> Task requirements:
Report back every line below that carries the word "code".

> Dataset:
···
-- ==== Sys2Proof/Machine/Slice.lean ====
section
/-! DEFINITION. The slice engines: choice of records, linearisation, baselines, gain fusion, reductions, weirs and the items of a
record group (R144, R145, R152 to R167, R187 to R190). Amplitudes are kept exactly, in 2^-22 HG code. -/

namespace Sys2Proof.Machine

/-! ### Gain selection and waveform items (R144, R145, R190) -/

/-- sel[i] of a record: true is LG (R144). -/
def gainSel (hg : List Nat) : List Bool :=
  (hg.foldl (fun (acc : (Bool × Nat) × List Bool) c =>
    let ((lg, below), out) := acc
    let (lg, below) :=
      if 4000 ≤ c then (true, 0)
      else if lg then
        let below := if c < 3800 then below + 1 else 0
        if 4 < below then (false, 0) else (true, below)
      else (lg, below)
    ((lg, below), lg :: out)) ((false, 0), [])).2.reverse

/-- Samples in a switch region: within 4 samples of one with sel = LG (R145). -/
def inSwitch (sel : List Bool) (i : Nat) : Bool := (List.range 9).any (fun j => 4 ≤ i + j && sel.getD (i + j - 4) false)

/-- Runs of samples of one kind: GAIN code (0 HG, 1 LG, 2 PAIR), first index, count (R145, R190). -/
def waveRuns (gains : Nat) (sel : List Bool) : List (Nat × Nat × Nat) :=
  let n := sel.length
  if gains < 3 then (if n == 0 then [] else [(gains, 0, n)])
  else
    ((List.range n).foldl (fun (acc : List (Nat × Nat × Nat)) i =>
      let k := if inSwitch sel i then 2 else 0
      match acc with
      | (k', s, c) :: rest => if k' == k then (k', s, c + 1) :: rest else (k, i, 1) :: acc
      | [] => [(k, i, 1)]) []).reverse

/-- Cut a run into items: 77 values, or 38 pairs, each (R190). `fuel` bounds the count. -/
def cutRun : Nat → Nat × Nat × Nat → List (Nat × Nat × Nat)
  | 0, _ => []
  | f + 1, (k, s, c) =>
    let m := if k == 2 then 38 else 77
    if c == 0 then [] else if c ≤ m then [(k, s, c)] else (k, s, m) :: cutRun f (k, s + m, c - m)

/-- The sample items of a record: GAIN, START and samples of each. -/
def waveCuts (gains : Nat) (sel : List Bool) : List (Nat × Nat × Nat) := (waveRuns gains sel).flatMap (cutRun 256)

/-- A WAVE_DATA item of a record (R190). -/
def recordItem (ch : Nat) (hg lg : List Nat) (bad : List Nat) (poison : Bool) (cut : Nat × Nat × Nat) : List Word64 :=
  let (k, s, c) := cut
  let len := hg.length
  let idx := (List.range c).map (· + s)
  let vs := if k == 0 then idx.map (fun i => hg.getD i 0) else if k == 1 then idx.map (fun i => lg.getD i 0)
    else idx.flatMap (fun i => [hg.getD i 0, lg.getD i 0])
  let p := poison || bad.any (fun b => (k != 1 && s ≤ b && b < s + c) || (k != 0 && s + len ≤ b && b < s + c + len))
  waveItem p false ch k s vs

/-- Words of WAVE_HEAD and WAVE_DATA of a kept waveform: w_max (R154). -/
def waveWords (gains : Nat) (sel : List Bool) : Nat :=
  4 + (waveCuts gains sel).foldl (fun a c => a + 1 + wavePayload (if c.1 == 2 then 2 * c.2.2 else c.2.2)) 0

/-! ### Linearisation (R156) -/

/-- Key of a table entry. -/
def linKey (bank kind ch entry : Nat) : Nat := ((bank * 4 + kind) * 64 + ch) * 128 + entry

/-- A table entry, signed (R156, R164). -/
def linEntry (d : Dev) (bank kind ch entry : Nat) : Int := signedOf 16 (kget d.se.lin (linKey bank kind ch entry) 0)

/-- c_lin in 1/1 024 code (R156). -/
def linearise (d : Dev) (bank kind ch c : Nat) : Int :=
  let j := c / 64
  let r : Int := (c % 64 : Nat)
  (c * 1024 : Nat) + linEntry d bank kind ch j * (64 - r) + linEntry d bank kind ch (j + 1) * r

/-- Entries of a table of LIN_SEL.KIND. -/
def linSize (kind : Nat) : Nat := if kind < 2 then 65 else if kind == 2 then 32 else 0

/-- An access to LIN_DATA: the entry read, or a write that an active bank refuses; ENTRY advances. -/
def linAccess (wr : Option Word) (d : Dev) : Word × Dev :=
  let bank := d.get F.SE_LIN_SEL_BANK
  let kind := d.get F.SE_LIN_SEL_KIND
  let e := d.get F.SE_LIN_SEL_ENTRY
  let k := linKey bank kind (d.get F.SE_LIN_SEL_CHANNEL) e
  let inside := e < linSize kind
  let v := if inside then toWord (kget d.se.lin k 0) else 0
  let d := match wr with
    | none => d
    | some w =>
      if !inside then d
      else if bank == d.get F.SE_CFG_LIN_BANK then raise E.SE_TABLE_WR_ERR [] d
      else { d with se := { d.se with lin := if bits w 15 0 == 0 then kdel d.se.lin k else kset d.se.lin k (bits w 15 0) } }
  (v, d.put F.SE_LIN_SEL_ENTRY ((e + 1) % 128))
···
> Response to the exercise:
record group (R144, R145, R152 to R167, R187 to R190). Amplitudes are kept exactly, in 2^-22 HG code. -/
/-- Runs of samples of one kind: GAIN code (0 HG, 1 LG, 2 PAIR), first index, count (R145, R190). -/
/-- c_lin in 1/1 024 code (R156). -/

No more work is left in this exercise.